Aujourd’hui, mes chiasmes deviennent intergénérationnels, puisque mon aînée, bilingue elle aussi, étudie outre-Rhin, tandis que mon garçon s’envole souvent pour retrouver son papa en Forêt- Noire. Il s’est réveillé ce matin après avoir fait… son premier rêve en allemand, où il voyait sa grand-mère lui dire qu’elle avait gagné une partie de foot, et cela m’a remis en mémoire le jour où, émerveillée, j’avais découvert que je savais lire… en allemand !
Blottie au fond de la cabane à outils du grand jardin de Duisbourg, bercée par le clapotis du « Brunnen », de la petite fontaine gardée par le nain de jardin, où reposait un gras crapaud attendant de redevenir un prince, je découvris que les mots du conte dont je feuilletais les illustrations prenaient sens en allemand, et que les mots doux gazouillés par maman, que les récits tendrement racontés par Papu avaient dépassé le stade de l’oralité : soudain, je pouvais lire cette langue que je ne savais pas encore être celle des Schiller et Thomas Mann. Je ne serais plus seulement capable de communiquer avec mes proches ou de regarder Zorro à la télévision allemande, mais aussi de partager tout un quotidien visuel, puisque les enseignes des magasins prendraient sens, tout comme les innombrables ouvrages que je pressentais mon héritage, tous ces livres que mon cher Papu collectionnait dans sa belle bibliothèque en bois de hêtre sculpté…

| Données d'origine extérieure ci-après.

-- ==== Sys2Proof/Certificates/Slice0/Obligations.lean ====
section
/-! DEFINITION. The statements about the model that are to be proved. -/

open Sys2Proof Sys2Proof.Machine

/-! ## Scalar arithmetic (R86 to R91) -/

/-- Two-source operations (R87): in 64 bits or, with `.w`, in 32 bits and sign-extended, x[d] gets the sum, the bits, the shift
by the count modulo the width, or the comparison; then the products and quotients by their exact integers, with the results that
R87 fixes for a divisor of zero. Nothing else changes, and the thread moves past the instruction. -/
def Obligations.ScalarResults : Prop :=
  (∀ (s : State) (d a b : Reg) (w : Bool), s.mayIssue .both = .ok () → s.cur.FullX [d, a, b] →
     let gives := fun (i : Instr) (f : (n : Nat) → BitVec n → BitVec n → BitVec n) =>
       exec i s = .next (s.withCur ((s.cur.setX d (inWidth w f (s.cur.readX a) (s.cur.readX b))).advance 4))
     gives (.add d a b w) (fun _ x y => x + y) ∧ gives (.sub d a b w) (fun _ x y => x - y) ∧
     gives (.and d a b w) (fun _ x y => x &&& y) ∧ gives (.or d a b w) (fun _ x y => x ||| y) ∧
     gives (.xor d a b w) (fun _ x y => x ^^^ y) ∧ gives (.andn d a b w) (fun _ x y => x &&& ~~~y) ∧
     gives (.sll d a b w) (fun n x y => x <<< (y.toNat % n)) ∧ gives (.srl d a b w) (fun n x y => x >>> (y.toNat % n)) ∧
     gives (.sra d a b w) (fun n x y => x.sshiftRight (y.toNat % n)) ∧
     gives (.rol d a b w) (fun n x y => x.rotateLeft (y.toNat % n)) ∧
     gives (.ror d a b w) (fun n x y => x.rotateRight (y.toNat % n)) ∧
     gives (.slt d a b w) (fun n x y => if x.toInt < y.toInt then 1#n else 0#n) ∧
     gives (.sltu d a b w) (fun n x y => if x.toNat < y.toNat then 1#n else 0#n) ∧
     gives (.min d a b w) (fun n x y => BitVec.ofInt n (min x.toInt y.toInt)) ∧
     gives (.max d a b w) (fun n x y => BitVec.ofInt n (max x.toInt y.toInt)) ∧
     gives (.minu d a b w) (fun n x y => BitVec.ofNat n (min x.toNat y.toNat)) ∧
     gives (.maxu d a b w) (fun n x y => BitVec.ofNat n (max x.toNat y.toNat)) ∧
     gives (.sel d a b w) (fun _ x y => if s.cur.readX d = 0 then y else x)) ∧
  (∀ (s : State) (d a b : Reg) (w : Bool), s.mayIssue .both = .ok () → s.cur.FullX [d, a, b] →
     let gives := fun (i : Instr) (f : (n : Nat) → BitVec n → BitVec n → BitVec n) =>
       exec i s = .next (s.withCur ((s.cur.setX d (inWidth w f (s.cur.readX a) (s.cur.readX b))).advance 4))
     gives (.mul d a b w) (fun n x y => BitVec.ofInt n (x.toInt * y.toInt)) ∧
     gives (.mulh d a b w) (fun n x y => BitVec.ofInt n (x.toInt * y.toInt / 2 ^ n)) ∧
     gives (.mulhu d a b w) (fun n x y => BitVec.ofNat n (x.toNat * y.toNat / 2 ^ n)) ∧
     gives (.mulhsu d a b w) (fun n x y => BitVec.ofInt n (x.toInt * y.toNat / 2 ^ n)) ∧
     gives (.div d a b w) (fun n x y => if y = 0 then BitVec.ofInt n (-1) else BitVec.ofInt n (x.toInt.tdiv y.toInt)) ∧
     gives (.divu d a b w) (fun n x y => if y = 0 then BitVec.ofInt n (-1) else BitVec.ofNat n (x.toNat / y.toNat)) ∧
     gives (.rem d a b w) (fun n x y => if y = 0 then x else BitVec.ofInt n (x.toInt.tmod y.toInt)) ∧
     gives (.remu d a b w) (fun n x y => if y = 0 then x else BitVec.ofNat n (x.toNat % y.toNat)))

/-- One-source operations, immediates, constant shifts and the two upper-immediate forms (R87, R89 to R91). Leading and
trailing zeros are stated by the bits: the count is the largest number of zero bits at that end. -/
def Obligations.ScalarImmediates : Prop :=
  ∀ (s : State) (d a : Reg) (w : Bool) (imm : BitVec 14) (sh : BitVec 6) (up : BitVec 19),
    s.mayIssue .both = .ok () → s.cur.FullX [d, a] →
    let x := s.cur.readX a
    let i := imm.signExtend 64
    let gives := fun (j : Instr) (v : Word) => exec j s = .next (s.withCur ((s.cur.setX d v).advance 4))
    let shifts := fun (j : Instr) (f : (n : Nat) → BitVec n → Nat → BitVec n) =>
      (w = true → sh.toNat < 32) → gives j (inWidth w (fun n u _ => f n u sh.toNat) x 0)
    gives (.addi d a imm) (x + i) ∧ gives (.andi d a imm) (x &&& i) ∧ gives (.ori d a imm) (x ||| i) ∧
    gives (.xori d a imm) (x ^^^ i) ∧ gives (.slti d a imm) (if x.toInt < i.toInt then 1 else 0) ∧
    gives (.sltui d a imm) (if x.toNat < i.toNat then 1 else 0) ∧
    shifts (.slli d a sh w) (fun _ u m => u <<< m) ∧ shifts (.srli d a sh w) (fun _ u m => u >>> m) ∧
    shifts (.srai d a sh w) (fun _ u m => u.sshiftRight m) ∧ shifts (.rori d a sh w) (fun _ u m => u.rotateRight m) ∧
    gives (.ldhi d up) (up.signExtend 64 <<< 13) ∧ gives (.pcaddhi d up) (s.cur.pc + up.signExtend 64 <<< 13) ∧
    gives (.popc d a w) (inWidth w (fun n u _ => BitVec.ofNat n ((List.range n).countP fun k => u.getLsbD k)) x 0) ∧
    (∃ v, gives (.clz d a w) v ∧ ∃ n, v = BitVec.ofNat 64 n ∧ n ≤ (if w then 32 else 64) ∧
      (if w then (x.setWidth 32).toNat < 2 ^ (32 - n) ∧ (n < 32 → 2 ^ (31 - n) ≤ (x.setWidth 32).toNat)
       else x.toNat < 2 ^ (64 - n) ∧ (n < 64 → 2 ^ (63 - n) ≤ x.toNat))) ∧
    (∃ v, gives (.ctz d a w) v ∧ ∃ n, v = BitVec.ofNat 64 n ∧ n ≤ (if w then 32 else 64) ∧
      (∀ k, k < n → x.getLsbD k = false) ∧ (n < (if w then 32 else 64) → x.getLsbD n = true)) ∧
    (∃ v, gives (.bswap d a w) v ∧
      ∀ k, k < (if w then 4 else 8) → (v.extractLsb' (8 * k) 8) = x.extractLsb' (8 * ((if w then 3 else 7) - k)) 8)

/-! ## Branches and jumps (R94, R95) -/

/-- A branch goes to pc plus twice its offset when its condition holds of x[a] and x[b], and past itself otherwise; a jump
links the address after it, and reads its base before it writes the link (R94, R95). The compact forms act as the instructions
they stand for, and the thread moves past two bytes (R37, R38). -/
def Obligations.BranchResults : Prop :=
  (∀ (s : State) (d a b : Reg) (off : BitVec 11) (far : BitVec 19), s.mayIssue .both = .ok () → s.cur.FullX [d, a, b] →
     let x := s.cur.readX a
     let y := s.cur.readX b
     let goes := fun (j : Instr) (p : Bool) =>
       exec j s = .next (s.withCur (if p then s.cur.jump (s.cur.pc + off.signExtend 64 * 2) else s.cur.advance 4))
     goes (.beq a b off) (decide (x = y)) ∧ goes (.bne a b off) (decide (x ≠ y)) ∧
     goes (.blt a b off) (decide (x.toInt < y.toInt)) ∧ goes (.bge a b off) (decide (y.toInt ≤ x.toInt)) ∧
     goes (.bltu a b off) (decide (x.toNat < y.toNat)) ∧ goes (.bgeu a b off) (decide (y.toNat ≤ x.toNat)) ∧
     exec (.jal d far) s = .next (s.withCur ((s.cur.setX d (s.cur.pc + 4)).jump (s.cur.pc + far.signExtend 64 * 2))) ∧
     exec (.jalr d a off) s = .next (s.withCur ((s.cur.setX d (s.cur.pc + 4)).jump (x + off.signExtend 64)))) ∧
  (∀ (s : State) (d a : BitVec 4) (imm : BitVec 7) (sh : BitVec 6), s.mayIssue .both = .ok () →
     s.cur.FullX [wideReg d, wideReg a] →
     let x := s.cur.readX (wideReg a)
     let y := s.cur.readX (wideReg d)
     let gives := fun (j : Instr) (v : Word) => exec j s = .next (s.withCur ((s.cur.setX (wideReg d) v).advance 2))
     let goes := fun (j : Instr) (p : Bool) (off : Word) =>
       exec j s = .next (s.withCur (if p then s.cur.jump (s.cur.pc + off * 2) else s.cur.advance 2))
     gives (.cAddi d imm) (y + imm.signExtend 64) ∧ gives (.cAdd d a) (y + x) ∧ gives (.cSub d a) (y - x) ∧
     gives (.cMov d a) x ∧ gives (.cLi d imm) (imm.signExtend 64) ∧ gives (.cSlli d sh) (y <<< sh.toNat) ∧
     gives (.cAnd d a) (y &&& x) ∧ exec .cNop s = .next (s.withCur (s.cur.advance 2)) ∧
     goes (.cBeqz a imm) (x == 0) (imm.signExtend 64) ∧ goes (.cBnez a imm) (x != 0) (imm.signExtend 64) ∧
     (∀ off : BitVec 11, goes (.cJ off) true (off.signExtend 64)) ∧ exec (.cJr a) s = .next (s.withCur (s.cur.jump x)))

/-! ## Vectors (R191 to R208) -/

/-- An integer vector instruction writes lane i of vd from lanes i of the old vd, va and vb in the format of its prefix; sat
clamps and raises the conditions that clamping names; the flags gather them; nothing outside the thread changes. -/
def Obligations.VectorLaneResults : Prop :=
  ∀ (s : State) (vd va vb : VReg) (p : Prefix) (ok : Prefix → Bool) (i : Instr) (f : IntLane),
    s.VecReady noPrefix ok p [vd, va, vb] →
    (ok = Prefix.intSat ∧ (i, f) ∈
      [(Instr.vadd vd va vb, (fun t sat _ a b => t.writeInt sat (t.int a + t.int b) : IntLane)),
       (Instr.vsub vd va vb, fun t sat _ a b => t.writeInt sat (t.int a - t.int b)),
       (Instr.vmul vd va vb, fun t sat _ a b => t.writeInt sat (t.int a * t.int b)),
       (Instr.vmac vd va vb, fun t sat c a b => t.writeInt sat (t.int c + t.int a * t.int b)),
       (Instr.vqadd vd va vb, fun t _ _ a b => t.writeInt true (t.int a + t.int b)),
       (Instr.vqsub vd va vb, fun t _ _ a b => t.writeInt true (t.int a - t.int b)),
       (Instr.vabsd vd va vb, laneAbsd), (Instr.vmulh vd va vb, laneMulh), (Instr.vmulhu vd va vb, laneMulhu),
       (Instr.vsll vd va vb, fun t _ _ a b => (a * 2 ^ (b % t.width) % 2 ^ t.width, 0)),
       (Instr.vsrl vd va vb, fun t _ _ a b => (a / 2 ^ (b % t.width), 0)), (Instr.vsra vd va vb, laneSra)] ∨
     ok = Prefix.intOnly ∧ (i, f) ∈
      [(Instr.vmin vd va vb, (fun t _ _ a b => (if t.int a ≤ t.int b then a else b, 0) : IntLane)),
       (Instr.vmax vd va vb, fun t _ _ a b => (if t.int a ≤ t.int b then b else a, 0)),
       (Instr.vminu vd va vb, fun _ _ _ a b => (min a b, 0)), (Instr.vmaxu vd va vb, fun _ _ _ a b => (max a b, 0)),
       (Instr.vceq vd va vb, fun t _ _ a b => (relation t.width (decide (a = b)), 0)),
       (Instr.vcne vd va vb, fun t _ _ a b => (relation t.width (decide (a ≠ b)), 0)),
       (Instr.vclt vd va vb, fun t _ _ a b => (relation t.width (decide (t.int a < t.int b)), 0)),
       (Instr.vcle vd va vb, fun t _ _ a b => (relation t.width (decide (t.int a ≤ t.int b)), 0)),
       (Instr.vcltu vd va vb, fun t _ _ a b => (relation t.width (decide (a < b)), 0)),
       (Instr.vcleu vd va vb, fun t _ _ a b => (relation t.width (decide (a ≤ b)), 0))]) →
    let t := intFmt p.afmt
    let at' := fun k => f t p.sat (laneNat t.width (s.cur.readV vd) k) (laneNat t.width (s.cur.readV va) k)
      (laneNat t.width (s.cur.readV vb) k)
    ∃ u, exec i s = .next u ∧ OnlyThread s u ∧ u.cur.ended = .done ∧
      (∀ k, k < 128 / t.width → laneNat t.width (u.cur.readV vd) k = (at' k).1 % 2 ^ t.width) ∧
      u.cur.sys.fflags = s.cur.sys.fflags |||
        ((List.range (128 / t.width)).foldl (fun c k => c ||| (at' k).2) 0).setWidth 64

Ce jour là, je devins une enfant de l’Europe. J’ai couru vers mon cousin français, mon Meaulnes expatrié, et lui ai lu fièrement une page du conte de Dornröschen : la Belle au bois dormant s’était réveillée, des siècles d’obscurantisme et de manque de communication, de haines fratricides et de souffrances enfin anéantis par le bonheur simple de la culture partagée et d’une langue déliée. Cet instant a été mon ode à la joie.